The flurry of activity underscores the severity of the coronavirus, which causes an acute respiratory disease called Covid-19 and has so far killed more than 2,000 people around the world and infected more than 75,000 globally, according to the latest update from the World Health Organization. The majority of the deaths, however, have occurred in China’s Hubei province, where the city of Wuhan, the epicenter of the outbreak, is located.

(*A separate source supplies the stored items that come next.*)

/-- A packet has done its work, with a status. -/
def State.endPacket (s : State) (hdr seq status : Nat) : State :=
  s.updPacket hdr seq fun p => { p with finished := true, status := status }

/-- A running packet that still has work to do. -/
def State.workOf (s : State) (hdr seq op : Nat) : Option (Queue × Packet) :=
  match s.queue? hdr with
  | none => none
  | some q => match q.packet? seq with
    | none => none
    | some p => if p.finished ∨ p.op ≠ op then none else some (q, p)

/-- QSTATUS of a header, written by the engine. -/
def State.setStatus (s : State) (hdr v : Nat) : State :=
  s.physWrite none (hdr + 18) (bytesOfNat 1 (putBits (s.rdNat (hdr + 18) 1) 5 2 v))

/-- The first failure of a queue (R274). -/
def State.recordError (s : State) (hdr seq status : Nat) : State :=
  let h := s.hdrBits hdr
  if bits h 224 40 = 0 then s.physWrite none (hdr + 28) (bytesOfNat 5 (seq + status * 2 ^ 32)) else s

/-- Queues an engine serves. -/
def State.servedBy (s : State) (cls inst : Nat) : Nat := (s.queues.filter fun q => q.cls == cls && q.inst == inst).length

/-- QUEUE_ENABLE: an engine sees ENABLE = 1 in a header line and binds the queue, or refuses the 257th (R271). -/
def execQueueEnable (hdr : Nat) (s : State) : Host.Outcome State Fault Refusal :=
  let h := s.hdrBits hdr
  if hdr % 64 ≠ 0 ∨ aperture hdr = none ∨ (s.queue? hdr).isSome ∨ qEnable h = false ∨ qStatus h = 2 ∨
      engineExists (qClass h) (qInst h) = false ∨ s.held ⟨.phys hdr, 64⟩ then .fault .notEnabled
  else if s.servedBy (qClass h) (qInst h) ≥ 256 then .next (s.setStatus hdr 2)
  else
    let q : Queue := { (default : Queue) with
      hdr := hdr, cls := qClass h, inst := qInst h, domain := qDomain h, ring := (qRing h, qLog h, qRingseq h)
      next := (qWm h + 1) % 2 ^ 32 }
    let s1 := s.setStatus hdr 1
    .next { s1 with queues := s1.queues ++ [q] }

/-- QUEUE_DISABLE: an engine sees ENABLE = 0, writes QSTATUS 0 and stops watching the header (R271). -/
def execQueueDisable (hdr : Nat) (s : State) : Host.Outcome State Fault Refusal :=
  let h := s.hdrBits hdr
  if qEnable h ∨ s.held ⟨.phys hdr, 64⟩ then .fault .notEnabled
  else match s.queue? hdr with
    | some q =>
      if q.running ≠ [] then .fault .notEnabled
      else
        let s1 := s.setStatus hdr 0
        .next { s1 with queues := s1.queues.filter fun x => x.hdr != hdr }
    | none =>
      if hdr % 64 = 0 ∧ qStatus h = 2 ∧ engineExists (qClass h) (qInst h) then .next (s.setStatus hdr 0) else .fault .notEnabled

/-! ### An engine's accesses (R276, R439, R440) -/

/-- What an engine's access comes to: a value; a wait, while bytes lie in a pseudo-channel held in all-bank mode (spec/13
R324); or a status that ends the packet. -/
inductive EngRes (α : Type) where
  | ok (a : α) (s : State)
  | wait
  | stop (status : Nat) (s : State)

/-- Go on after an access. -/
def EngRes.andThen {α β : Type} (r : EngRes α) (k : α → State → EngRes β) : EngRes β :=
  match r with
  | .ok a s => k a s
  | .wait => .wait
  | .stop c s => .stop c s

/-- The physical place of bytes of one granule under a queue's domain. -/
def State.engAt (s : State) (dom : Nat) (wr : Bool) (va n : Nat) : EngRes Nat :=
  match s.walkMem dom wr va with
  | .fail .. => .stop 1 s
  | .ok pa .. =>
    if s.held ⟨.phys pa, n⟩ then .wait
    else match s.mcOf ⟨.phys pa, n⟩, aperture pa with
      | some m, _ => .stop 1 (s.logMc m.1 m.2.1 m.2.2)
      | none, some 1 => .stop 1 s
      | none, some 2 => if n % 8 ≠ 0 ∨ pa % 8 ≠ 0 then .stop 1 s else .ok pa s
      | none, some 3 => if wr then .stop 1 s else .ok pa s
      | none, _ => .ok pa s

/-- An engine's access of a location, a byte of a scratchpad window among them, meets no uncorrectable error (spec/15 R358). -/
def State.engPad (s : State) (l : Loc) (n : Nat) : EngRes Unit :=
  match s.mcOf ⟨l, n⟩ with
  | some m => .stop 1 (s.logMc m.1 m.2.1 m.2.2)
  | none => .ok () s

/-- An engine's store at its home. -/
def State.engPut (s : State) (pa : Nat) (bs : List Byte) : State :=
  match aperture pa with
  | some 2 => overList (List.range (bs.length / 8)) s fun s k =>
      s.regStore .lane (pa % 4096 + 8 * k) (BitVec.ofNat 64 (natOfBytes ((bs.drop (8 * k)).take 8)))
  | _ => (s.physWrite none pa bs).hostHold pa bs.length

/-- The engine of a packet as the scopes see it (spec/11 R263). -/
def Packet.agent (p : Packet) : Agent :=
  match p.die with
  | some d => .die d
  | none => .module

/-- Before a packet's engine touches bytes, their homes take the stores that a release has passed whose scope contains the engine; a
release of a narrower scope, or of another die, orders nothing for it (spec/11 R263, R264). -/
def State.engSee (s : State) (p : Packet) (xs : List Span) : EngRes Unit :=
  match s.seenBy [p.agent] xs with
  | some s1 => .ok () s1
  | none => .wait

/-- Read granules in order. -/
def State.engReadAll (dom : Nat) : List (Nat × Nat) → List Byte → State → EngRes (List Byte)
  | [], acc, s => .ok acc s
  | g :: rest, acc, s => (s.engAt dom false g.1 g.2).andThen fun pa s =>
      (s.hostHold pa g.2).engReadAll dom rest (acc ++ s.homeLoad pa g.2)

/-- Write granules in order; after a failure no later byte is written. -/
def State.engWriteAll (dom : Nat) : List (Nat × Nat) → List Byte → State → EngRes Unit
  | [], _, s => .ok () s
  | g :: rest, bs, s => (s.engAt dom true g.1 g.2).andThen fun pa s =>
      (s.engPut pa (bs.take g.2)).engWriteAll dom rest (bs.drop g.2)

/-- n bytes at a cluster-space address of a workgroup (spec/08 R169): the window and the offset. -/
def State.padAt (s : State) (t ea n : Nat) : Option (Nat × Nat) :=
  let w := s.wg t
  let c := bits ea 22 2
  match w.sibAt t c with
  | some u =>
    let o := bits ea 0 22
    if (s.wg u).life != .absent && decide (o + n ≤ (s.wg u).spad) then some (u, o) else none
  | none => none

/-- The workgroup that a packet names does not exist any more. -/
def State.targetGone (s : State) (p : Packet) : Bool := (s.wg p.tgtWg).life == .absent

/-- Where each of n bytes at a distance from a packet address lies, as far as they are mapped, to be written if so asked. -/
def State.engLocs (s : State) (p : Packet) (dom a d n : Nat) (wr : Bool := false) : List Span :=
  if addrKind a = 0 then (granules (a + d) n).filterMap fun g => match s.walkMem dom wr g.1 with
    | .ok pa .. => some ⟨.phys pa, g.2⟩
    | .fail .. => none
  else match s.padAt p.tgtWg a (d + n) with
    | some (u, o) => [⟨.win u (o + d), n⟩]
    | none => []

/-- n bytes at a distance d from a packet address. -/
def State.engRead (s : State) (p : Packet) (dom a d n : Nat) : EngRes (List Byte) :=
  (s.engSee p (s.engLocs p dom a d n)).andThen fun _ s =>
  match addrForm a, addrKind a with
  | 0, 0 => s.engReadAll dom (granules (a + d) n) []
  | 0, _ =>
    if s.targetGone p then .stop 3 s
    else match s.padAt p.tgtWg a (d + n) with
      | some (u, o) => (s.engPad (.win u (o + d)) n).andThen fun _ s => .ok (s.rdSpan ⟨.win u (o + d), n⟩) s
      | none => .stop 2 s
  | c, _ => .stop c s

/-- Bytes written at a distance d from a packet address. -/
def State.engWrite (s : State) (p : Packet) (dom a d : Nat) (bs : List Byte) : EngRes Unit :=
  (s.engSee p (s.engLocs p dom a d bs.length)).andThen fun _ s =>
  match addrForm a, addrKind a with
  | 0, 0 => s.engWriteAll dom (granules (a + d) bs.length) bs
  | 0, _ =>
    if s.targetGone p then .stop 3 s
    else match s.padAt p.tgtWg a (d + bs.length) with
      | some (u, o) => (s.engPad (.win u (o + d)) bs.length).andThen fun _ s => .ok () (s.wrLoc none (.win u (o + d)) bs)
      | none => .stop 2 s
  | c, _ => .stop c s

/-- Several writes in order. -/
def State.engWrites (p : Packet) (dom : Nat) : List (Nat × Nat × List Byte) → State → EngRes Unit
  | [], s => .ok () s
  | x :: rest, s => (s.engWrite p dom x.1 x.2.1 x.2.2).andThen fun _ s => s.engWrites p dom rest

/-- True when n bytes at a packet address lie outside the windows (R276); device addresses never do. -/
def State.padOutside (s : State) (p : Packet) (a n : Nat) : Bool :=
  addrKind a == 1 && (s.padAt p.tgtWg a n).isNone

In response, health officials are scurrying to find a useful treatment. Most of the trials in progress or slated to start in China involve academic medical centers and government agencies. The Chinese Academy of Medical Sciences, for instance, is overseeing a clinical trial of a Gilead Sciences (GILD) antiviral called remdesivir.

advertisement

Nearly half of the 124 clinical trials — or 60, to be exact — will test undisclosed antiviral medications and another 47 will determine whether so-called natural products can combat the coronavirus. Mathon explained these are various Chinese remedies that are not pharmacological products. And HIV medications are the focus of more than a dozen trials.

To what extent these trials will yield answers anytime soon remains to be seen.

A trial that testing the Gilead antiviral in China is suffering from a lack of subjects. More than 700 patients were expected to be enrolled in the study, which is taking place at Jinyintan Hospital in Wuhan. But The Wall Street Journal reported earlier this week that fewer than 200 people were recruited after 10 days. Mathon said there is insufficient data to know if other trials are encountering similar problems.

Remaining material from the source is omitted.